There must be a better way!


----------



## malinda

Nope, there isn't really a better way. 

I used to use Koppertox exclusively and recommend it to any client who had problems with thrush, seedy toe, or just general hoof rot, but over the years I've come to like ThrushBuster much better. It is less messy and seems to work better. I haven't used Koppertox in probably 10-15 years, though it is better than nothing.


----------



## dkrabec

I put it in a syringe that way it is easy to put it where you need to an into cracks.


----------



## Cashs Cowgirl

Yep, a syringe works great. I too love thrushbuster. Good stuff and it's a pretty purple


----------



## Tiempo

I hate Koppertox too, there's no easy, mess free way to use it and it stinks.

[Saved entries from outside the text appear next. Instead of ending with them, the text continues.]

-- ==== Sys2Proof/Tests/Slice0.lean ====
section
/-! SUPPORT. Tests of the model, each about one step or one function on fixed values, and the witnesses of the obligations'
hypotheses. Expected values are transcribed from spec/95_test_vectors.md (its row names are in the comments) or worked out by hand
from the encodings of R23, R71 and R74. -/

namespace Sys2Proof.Machine.Tests

open Sys2Proof Sys2Proof.Machine

/-- The state an outcome goes on in. -/
def after : Host.Outcome State Fault Refusal → Option State
  | .next s => some s
  | .fault _ => none
  | .refused _ => none

/-- The reset state with the CK registers and the window set: CRC_STATE, CRC_INDEX, EXCL_START, EXCL_END. -/
def ck (c x a e : Word) : State := { State.reset with crcState := c, crcIndex := x, exclStart := a, exclEnd := e }

/-- The reset state with a capacity and a frame under construction: module, payload, FR_OVF. -/
def fr (cap : Nat) (m : Byte) (p : List Byte) (ovf : Bool) : State :=
  { State.reset with cfg := ⟨0, cap⟩, frModule := m, pbuf := p, pcount := BitVec.ofNat 16 p.length, frOvf := ovf }

/-- The reset state with a window base of 64 and host events to come. -/
def hostState (es : List HostEvent) : State := { State.reset with cfg := ⟨64, 2⟩, pending := es }

/-- One transaction at an offset of that window. -/
def at64 (a : Access) (off size : Nat) : State := hostState [.transaction ⟨a, 64 + off, size⟩]

/-! ### WellFormed: the one check refuses an ill-formed term -/

theorem test_wellFormed_refuses_illegal_of_nop : (Instr.illegal 0x00000000).wellFormed = false := by decide
theorem test_wellFormed_refuses_illegal_of_feed : (Instr.illegal 0x020000FF).wellFormed = false := by decide
theorem test_wellFormed_accepts_illegal : (Instr.illegal 0x02000131).wellFormed = true := by decide

/-! ### Decoding: every constructor's encoding, written out bit by bit from R72 and R74, or from R23 and R71 -/

theorem test_decode_nop : decode (.command 0b00000000_0000000000000000_00000000) = .ok .nop := by decide
theorem test_decode_ckStart : decode (.command 0b00000001_0000000000000000_00000000) = .ok .ckStart := by decide
theorem test_decode_ckFeed : decode (.command 0b00000010_0000000000000000_10110001) = .ok (.ckFeed 0xB1) := by decide
theorem test_decode_ckFeedPass : decode (.command 0b00000011_0000000000000000_01010110) = .ok (.ckFeedPass 0x56) := by decide
theorem test_decode_ckAppend : decode (.command 0b00000100_0000000000000000_00000000) = .ok .ckAppend := by decide
theorem test_decode_frBegin : decode (.command 0b00010000_0000000000000000_11111111) = .ok (.frBegin 0xFF) := by decide
theorem test_decode_frPush : decode (.command 0b00010001_0000000000000000_01100011) = .ok (.frPush 99) := by decide
theorem test_decode_frEmit : decode (.command 0b00010010_0000000000000000_00000000) = .ok .frEmit := by decide
theorem test_decode_clrErr : decode (.command 0b00100000_0000000000000000_00000000) = .ok .clrErr := by decide
theorem test_decode_illegal_rsv :
    decode (.command 0b00000010_0000000000000001_00110001) = .ok (.illegal 0x02000131) := by decide
theorem test_decode_illegal_op : decode (.command 0b00000101_0000000000000000_00000000) = .ok (.illegal 0x05000000) := by decide
theorem test_decode_illegal_imm8 :
    decode (.command 0b00100000_0000000000000000_00000001) = .ok (.illegal 0x20000001) := by decide
theorem test_decode_rdStatus : decode (.bus .read 0b000000 4) = .ok .rdStatus := by decide
theorem test_decode_rdExclStart : decode (.bus .read 0b001000 4) = .ok .rdExclStart := by decide
theorem test_decode_wrExclStart : decode (.bus (.write 0x10) 0b001000 4) = .ok (.wrExclStart 0x10) := by decide
theorem test_decode_rdExclEnd : decode (.bus .read 0b001100 4) = .ok .rdExclEnd := by decide
theorem test_decode_wrExclEnd : decode (.bus (.write 0x10) 0b001100 4) = .ok (.wrExclEnd 0x10) := by decide
theorem test_decode_rdCrcState : decode (.bus .read 0b010000 4) = .ok .rdCrcState := by decide
theorem test_decode_rdCrcResult : decode (.bus .read 0b010100 4) = .ok .rdCrcResult := by decide
theorem test_decode_rdCrcIndex : decode (.bus .read 0b011000 4) = .ok .rdCrcIndex := by decide
theorem test_decode_rdHdrCfg : decode (.bus .read 0b011100 4) = .ok .rdHdrCfg := by decide
theorem test_decode_wrHdrCfg : decode (.bus (.write 5) 0b011100 4) = .ok (.wrHdrCfg 5) := by decide
theorem test_decode_rdHdrBytes : decode (.bus .read 0b100000 4) = .ok .rdHdrBytes := by decide
theorem test_decode_wrHdrBytes : decode (.bus (.write 0xDEADBEEF) 0b100000 4) = .ok (.wrHdrBytes 0xDEADBEEF) := by decide
theorem test_decode_rdFrState : decode (.bus .read 0b100100 4) = .ok .rdFrState := by decide
theorem test_decode_wrCmd : decode (.bus (.write 0x12000000) 0b000100 4) = .ok (.wrCmd 0x12000000) := by decide

/-- Rejected by name: section 2.7, rows A2 to A8. -/
theorem test_decode_rejections :
    decode (.bus .read 0x00 2) = .rejected .badSize ∧ decode (.bus .read 0x02 4) = .rejected .misaligned ∧
    decode (.bus .read 0x04 4) = .rejected .notReadable ∧ decode (.bus (.write 0) 0x00 4) = .rejected .notWritable ∧
    decode (.bus (.write 0) 0x14 4) = .rejected .notWritable ∧ decode (.bus .read 0x28 4) = .rejected .reservedOffset ∧
    decode (.bus (.write 0) 0x3C 4) = .rejected .reservedOffset := by decide

/-- The opcode table's numbering: a command word is 32 bits; a register operation is its offset. -/
theorem test_decodeTableWord_command : decodeTableWord 32 0x020000AA = some (.ckFeed 0xAA) := by decide
theorem test_decodeTableWord_bus :
    decodeTableWord 8 0x24 = some .rdFrState ∧ decodeTableWord 8 0x04 = some (.wrCmd 0) ∧
    decodeTableWord 8 0x28 = none ∧ decodeTableWord 8 0x08 = some .rdExclStart ∧
    decodeTableWord 8 0x48 = some (.wrExclStart 0) := by decide
/-- The step after `withFetchWord` runs the word, whatever is still to come. -/
theorem test_withFetchWord :
    after (step (State.reset.withFetchWord 32 0x02000001)) = after (exec (.ckFeed 0x01) State.reset) := by decide +kernel

/-! ### Functions of sections 2.1 and 2.2 -/

theorem test_crcByte :
    crcByte 0x00000000 0x00 = 0x00000000 ∧ crcByte 0x00000000 0x01 = 0x77073096 ∧
    crcByte 0x00000000 0x80 = 0xEDB88320 ∧ crcByte 0xFFFFFFFF 0x00 = 0x2DFD1072 ∧
    crcByte 0xFFFFFFFF 0x31 = 0x7C231048 := by decide +kernel

/-- The nine bytes of section 2.2. -/
def d9 : List Byte := [0x31, 0x32, 0x33, 0x34, 0x35, 0x36, 0x37, 0x38, 0x39]

theorem test_checksum_windows :
    checksum [] 0 4 = 0x00000000 ∧ checksum d9 0 0 = 0xCBF43926 ∧ checksum d9 0 4 = 0x131DA070 ∧
    checksum d9 5 3 = 0xCBF43926 ∧ checksum d9 4 4 = 0xCBF43926 ∧ checksum d9 7 100 = 0x5003699F ∧
    checksum d9 9 12 = 0xCBF43926 ∧ checksum d9 0 9 = 0x00000000 ∧ checksum d9 2 5 = 0x19FBFED6 := by decide +kernel
theorem test_checksum_values :
    checksum [0x00] 0 0 = 0xD202EF8D ∧ checksum [0x00] 0 1 = 0x00000000 ∧ checksum [0xFF] 0 0 = 0xFF000000 ∧
    checksum [0x01] 0 0 = 0xA505DF1B ∧ checksum [0x00, 0x00, 0x00, 0x00] 0 0 = 0x2144DF1C ∧
    checksum [0xFF, 0xFF, 0xFF, 0xFF] 0 0 = 0xFFFFFFFF := by decide +kernel

/-! ### CK commands: section 2.3 -/

/-- C1. -/
theorem test_ckStart : after (exec .ckStart (ck 0x12345678 7 0 4)) =
    some { ck 0xFFFFFFFF 0 0 4 with response := some .okWrite } := by decide
/-- C2, C5 and C6: accumulated, the last at a saturated index. -/
theorem test_ckFeed_accumulated :
    after (exec (.ckFeed 0x31) (ck 0xFFFFFFFF 0 0 0)) = some { ck 0x7C231048 1 0 0 with response := some .okWrite } ∧
    after (exec (.ckFeed 0x00) (ck 0xFFFFFFFF 4 0 4)) = some { ck 0x2DFD1072 5 0 4 with response := some .okWrite } ∧
    after (exec (.ckFeed 0x00) (ck 0xFFFFFFFF 0xFFFFFFFF 0 0xFFFFFFFF)) =
      some { ck 0x2DFD1072 0xFFFFFFFF 0 0xFFFFFFFF with response := some .okWrite } := by decide +kernel
/-- C3, C4 and C7: skipped. -/
theorem test_ckFeed_skipped :
    after (exec (.ckFeed 0x31) (ck 0xFFFFFFFF 0 0 4)) = some { ck 0xFFFFFFFF 1 0 4 with response := some .okWrite } ∧
    after (exec (.ckFeed 0x00) (ck 0xFFFFFFFF 3 0 4)) = some { ck 0xFFFFFFFF 4 0 4 with response := some .okWrite } ∧
    after (exec (.ckFeed 0x00) (ck 0xFFFFFFFF 0xFFFFFFFE 0xFFFFFFFE 0xFFFFFFFF)) =
      some { ck 0xFFFFFFFF 0xFFFFFFFF 0xFFFFFFFE 0xFFFFFFFF with response := some .okWrite } := by decide +kernel
/-- C8. -/
theorem test_ckFeedPass_excluded : after (exec (.ckFeedPass 0x56) (ck 0xFFFFFFFF 0 0 4)) =
    some { ck 0xFFFFFFFF 1 0 4 with out := [0x56], response := some .okWrite } := by decide +kernel
/-- C9. -/
theorem test_ckFeedPass_accumulated : after (exec (.ckFeedPass 0x31) (ck 0xFFFFFFFF 0 0 0)) =
    some { ck 0x7C231048 1 0 0 with out := [0x31], response := some .okWrite } := by decide +kernel
/-- C10. -/
theorem test_ckAppend : after (exec .ckAppend (ck 0x340BC6D9 9 0 0)) =
    some { ck 0x340BC6D9 9 0 0 with out := [0xCB, 0xF4, 0x39, 0x26], response := some .okWrite } := by decide +kernel
/-- C11. -/
theorem test_ckAppend_empty : after (exec .ckAppend (ck 0xFFFFFFFF 0 0 4)) =
    some { ck 0xFFFFFFFF 0 0 4 with out := [0x00, 0x00, 0x00, 0x00], response := some .okWrite } := by decide +kernel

I agree with Thrushbuster, it works great for WLD and I've tried them all..nothing beats Thrushbuster

I've dissected feet that have been treated with TB and it's amazing how far it sucks up into the compromised hoof areas.


----------



## Otter

How I always used Koppertox is I scrubbed the hoof really clean with a very mild solution of bleach water with a drop of dish soap. Then I stretched and rolled cotton balls into long strips, packed them into the affected area with my clean hoofpick, and then squirted Koppertox on the cotton to soak it.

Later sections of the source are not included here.